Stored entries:
-- ==== Sys2Proof/Machine/State.lean ====
section
/-! DEFINITION. The state of the block (spec 10_state.md R20, "and nothing else"), the environment the model keeps beside it
as plain data, the outcomes' reasons, and the state after reset (R47). -/

namespace Sys2Proof.Machine

/-- The sequencer's phase, STATUS[5:4]; the value 3 never occurs (R35, R40). -/
inductive Phase where
  | idle
  | tx
  | rx
  deriving DecidableEq, Repr

/-- The typed errors in the order of their codes 0 to 7 (60_exceptions.md R170). -/
inductive ErrCode where
  | noError
  | invalidFrame
  | payloadTooLong
  | responseLength
  | unsupportedWidth
  | valueOutOfRange
  | ioError
  | illegalOperation
  deriving DecidableEq, Repr

/-- Why the model stops. The block itself never stops (R170: "no abort, no halt"); each of these is raised only in a state
that R42 or R142 says is never reached, where the spec's rule names a byte that does not exist (log 5). -/
inductive Fault where
  /-- Raised by `onTxAccept` in a TX phase with TXCNT above 25: there is no byte TXF[TXCNT] to send (R134). Safe. -/
  | txOffsetBeyondFrame
  /-- Raised by `onRxByte` in an RX phase with RXCNT above 25: there is no RXF[RXCNT] to store to (R136). Safe. -/
  | rxOffsetBeyondFrame
  /-- Raised by `completeExchange` for a GETI whose WIDTH is not 1, 2 or 4: `le_decode` is not defined there (R12, R138).
  Safe. -/
  | completionWidthUnsupported
  deriving DecidableEq, Repr

/-- Why the model gives an instruction no meaning. -/
inductive Refusal where
  /-- Raised by an arm of `exec` whose instruction has no meaning yet. Safe. No arm raises it. -/
  | notModelled (mnemonic : String)
  deriving DecidableEq, Repr

/-- The state. The fields down to `rxf` are the block's own, the whole list of R20; the last five are the model's. -/
structure State where
  /-- XOP: the word of the last operation started (R34). -/
  xop : Byte
  /-- STATUS.BUSY (R35). -/
  busy : Bool
  /-- STATUS.DONE (R35). -/
  done : Bool
  /-- STATUS.ERR (R35). -/
  err : Bool
  /-- STATUS.OVR (R35). -/
  ovr : Bool
  /-- PHASE, STATUS[5:4] (R40). -/
  phase : Phase
  /-- ERRCODE[2:0] (R36). -/
  errCode : ErrCode
  /-- ERRINFO (R37). -/
  errInfo : Byte
  /-- VMASK[3:0] (R38). -/
  vmask : BitVec 4
  /-- TXCNT (R33). -/
  txcnt : Byte
  /-- RXCNT (R30). -/
  rxcnt : Byte
  /-- CSUM (R32). -/
  csum : Byte
  /-- ADDR (R21). -/
  addr : Byte
  /-- CMD (R22). -/
  cmd : Byte
  /-- PLEN (R23). -/
  plen : Byte
  /-- WIDTH (R25). -/
  width : Byte
  /-- VAL (R26). -/
  val : Value
  /-- IB[0..3] (R27). -/
  ib : Vector Byte 4
  /-- PL[0..21] (R24). -/
  pl : Vector Byte 22
  /-- TXF[0..25] (R28). -/
  txf : Vector Byte 26
  /-- RXF[0..25] (R29). -/
  rxf : Vector Byte 26
  /-- CMD_ALLOWED, the configuration constant of R6: no step changes it (log 3). -/
  cmdAllowed : CommandSet
  /-- What the outside presents in the coming steps, the next first (log 1). -/
  inputs : List Input
  /-- How many inputs have been drawn from `Config.freeInput` (log 2). -/
  drawn : Nat
  /-- The TxPut events so far, oldest first (R11, R134; log 4). -/
  wire : List Byte
  /-- What HostReads have returned so far, as (address, byte), oldest first (R160; log 4). -/
  readLog : List (Byte × Byte)
  deriving DecidableEq, Repr

/-- The state right after reset: ADDR is 0xFF and everything else 0 (R47, R200). The model's own fields start empty, with
the default command set of R6 (log 1, 2, 3, 4). -/
def State.reset : State where
  xop := 0x00
  busy := false
  done := false
  err := false
  ovr := false
  phase := .idle
  errCode := .noError
  errInfo := 0x00
  vmask := 0
  txcnt := 0x00
  rxcnt := 0x00
  csum := 0x00
  addr := 0xFF
  cmd := 0x00
  plen := 0x00
  width := 0x00
  val := 0
  ib := Vector.replicate 4 0x00
  pl := Vector.replicate 22 0x00
  txf := Vector.replicate 26 0x00
  rxf := Vector.replicate 26 0x00
  cmdAllowed := Config.defaultCommands
  inputs := []
  drawn := 0
  wire := []
  readLog := []

end Sys2Proof.Machine
end

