-- ==== Sys2Proof/Machine/Dispatch.lean ====
section
/-! DEFINITION. One arm for each operation of the opcode table (spec 30_encoding.md R88). -/

namespace Sys2Proof.Machine

def exec (i : Instr) (s : State) : Host.Outcome State Fault Refusal :=
  match i with
  | .clr => Sys2Proof.Machine.execClr s
  | .enc => Sys2Proof.Machine.execEnc s
  | .dec => Sys2Proof.Machine.execDec s
  | .build => Sys2Proof.Machine.execBuild s
  | .csum buf => Sys2Proof.Machine.execCsum buf s
  | .vout => Sys2Proof.Machine.execVout s
  | .vin => Sys2Proof.Machine.execVin s
  | .send => Sys2Proof.Machine.execSend s
  | .sendi => Sys2Proof.Machine.execSendi s
  | .geti => Sys2Proof.Machine.execGeti s

end Sys2Proof.Machine
end

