-- ==== Sys2Proof/Tests/Slice0.lean ====
section
/-! SUPPORT. The model's own tests. Expected values are those of spec/95_test_vectors.md (its S, V and P numbers are named at
each test) or of the rule named there; none is the model's own answer. The second half holds, for each statement with hypotheses,
a concrete case that meets them. -/

namespace Sys2Proof.Tests

open Sys2Proof.Machine

/-! ### Small states -/

/-- The field `f` of the state an outcome answers. -/
def field {α : Type} (f : State → α) (o : Host.Outcome State Fault Refusal) : Option α := (stateOf o).map f

/-- 26 bytes: the listed ones first, zeros between, the last byte `c` (spec 95_test_vectors.md writes frames so). -/
def frameOf (first : List Byte) (c : Byte) : Vector Byte 26 :=
  Vector.ofFn fun i => if i.val = 25 then c else first.getD i.val 0

/-- V20, the enable frame `AA 00 21 01 00...00 CC`. -/
def frameV20 : Vector Byte 26 := frameOf [0xAA, 0x00, 0x21, 0x01] 0xCC

/-- The setup of V60: ADDR 0x00, CMD 0x21, one payload byte 0x01. -/
def ready : State :=
  { State.reset with addr := 0x00, cmd := 0x21, plen := 1, pl := (Vector.replicate 22 0).set 0 0x01 }

/-- V61: the exchange of V60 has just begun. -/
def sending : State := { ready with xop := 0x07, busy := true, phase := .tx, txf := frameV20 }

/-- The exchange of V60 with 25 bytes accepted (V62, V66). -/
def sendingLast : State := { sending with txcnt := 25, wire := frameV20.toList.take 25 }

/-- The exchange of V60 waiting for the first byte of the response (V63). -/
def receiving : State := { sending with txcnt := 26, phase := .rx, wire := frameV20.toList }

/-- P2 before the last byte of line 7: GETI at width 4, 25 bytes received, VAL still 0xFFFFFFFF. -/
def gettingLast : State :=
  { receiving with
    xop := 0x09, width := 4, val := 0xFFFFFFFF, rxcnt := 25, rxf := frameOf [0xAA, 0x00, 0x26, 0x03] 0x00 }

/-! ### Words (30_encoding.md R87 to R92) -/

/-- An ill-formed term for each of the three checks. -/
theorem test_ill_formed_zero_bits : (OpWord.mk 1 0 0).wellFormed = false := by decide
theorem test_ill_formed_opcode : (OpWord.mk 0 0 0xA).wellFormed = false := by decide
theorem test_ill_formed_select : (OpWord.mk 0 1 7).wellFormed = false := by decide
theorem test_well_formed_csum_r : (OpWord.mk 0 1 4).wellFormed = true := by decide

/-- Words written out bit by bit: 7:5 zero, 4 `b`, 3:0 `opc`. -/
theorem test_decode_clr : decode [0b00000000] = .ok (.clr, []) := by decide
theorem test_decode_enc : decode [0b00000001] = .ok (.enc, []) := by decide
theorem test_decode_dec : decode [0b00000010] = .ok (.dec, []) := by decide
theorem test_decode_build : decode [0b00000011] = .ok (.build, []) := by decide
theorem test_decode_csum_t : decode [0b00000100] = .ok (.csum .txf, []) := by decide
theorem test_decode_csum_r : decode [0b00010100] = .ok (.csum .rxf, []) := by decide
theorem test_decode_vout : decode [0b00000101] = .ok (.vout, []) := by decide
theorem test_decode_vin : decode [0b00000110] = .ok (.vin, []) := by decide
theorem test_decode_send : decode [0b00000111] = .ok (.send, []) := by decide
theorem test_decode_sendi : decode [0b00001000] = .ok (.sendi, []) := by decide
theorem test_decode_geti : decode [0b00001001, 0xFF] = .ok (.geti, [0xFF]) := by decide
theorem test_decode_undefined_opcode : decode [0b00001010] = .error (.opcodeUndefined 0x0A) := by decide
theorem test_decode_select_set : decode [0b00010111] = .error (.bufferSelectSet 0x17) := by decide
theorem test_decode_zero_bits : decode [0b00100100] = .error (.zeroBitsSet 0x24) := by decide
theorem test_decode_no_byte : decode [] = .error .noByte := by decide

◆ **Requirement**
When you reach the line holding "as plain data, the" in the records above, begin reproducing exactly, stop after the line holding "WIDTH (R25). -/", and output nothing else.

◆ **Solution for this task**
as plain data, the outcomes' reasons, and the state after reset (R47). -/

namespace Sys2Proof.Machine

/-- The sequencer's phase, STATUS[5:4]; the value 3 never occurs (R35, R40). -/
inductive Phase where
  | idle
  | tx
  | rx
  deriving DecidableEq, Repr

/-- The typed errors in the order of their codes 0 to 7 (60_exceptions.md R170). -/
inductive ErrCode where
  | noError
  | invalidFrame
  | payloadTooLong
  | responseLength
  | unsupportedWidth
  | valueOutOfRange
  | ioError
  | illegalOperation
  deriving DecidableEq, Repr

/-- Why the model stops. The block itself never stops (R170: "no abort, no halt"); each of these is raised only in a state
that R42 or R142 says is never reached, where the spec's rule names a byte that does not exist (log 5). -/
inductive Fault where
  /-- Raised by `onTxAccept` in a TX phase with TXCNT above 25: there is no byte TXF[TXCNT] to send (R134). Safe. -/
  | txOffsetBeyondFrame
  /-- Raised by `onRxByte` in an RX phase with RXCNT above 25: there is no RXF[RXCNT] to store to (R136). Safe. -/
  | rxOffsetBeyondFrame
  /-- Raised by `completeExchange` for a GETI whose WIDTH is not 1, 2 or 4: `le_decode` is not defined there (R12, R138).
  Safe. -/
  | completionWidthUnsupported
  deriving DecidableEq, Repr

/-- Why the model gives an instruction no meaning. -/
inductive Refusal where
  /-- Raised by an arm of `exec` whose instruction has no meaning yet. Safe. No arm raises it. -/
  | notModelled (mnemonic : String)
  deriving DecidableEq, Repr

/-- The state. The fields down to `rxf` are the block's own, the whole list of R20; the last five are the model's. -/
structure State where
  /-- XOP: the word of the last operation started (R34). -/
  xop : Byte
  /-- STATUS.BUSY (R35). -/
  busy : Bool
  /-- STATUS.DONE (R35). -/
  done : Bool
  /-- STATUS.ERR (R35). -/
  err : Bool
  /-- STATUS.OVR (R35). -/
  ovr : Bool
  /-- PHASE, STATUS[5:4] (R40). -/
  phase : Phase
  /-- ERRCODE[2:0] (R36). -/
  errCode : ErrCode
  /-- ERRINFO (R37). -/
  errInfo : Byte
  /-- VMASK[3:0] (R38). -/
  vmask : BitVec 4
  /-- TXCNT (R33). -/
  txcnt : Byte
  /-- RXCNT (R30). -/
  rxcnt : Byte
  /-- CSUM (R32). -/
  csum : Byte
  /-- ADDR (R21). -/
  addr : Byte
  /-- CMD (R22). -/
  cmd : Byte
  /-- PLEN (R23). -/
  plen : Byte
  /-- WIDTH (R25). -/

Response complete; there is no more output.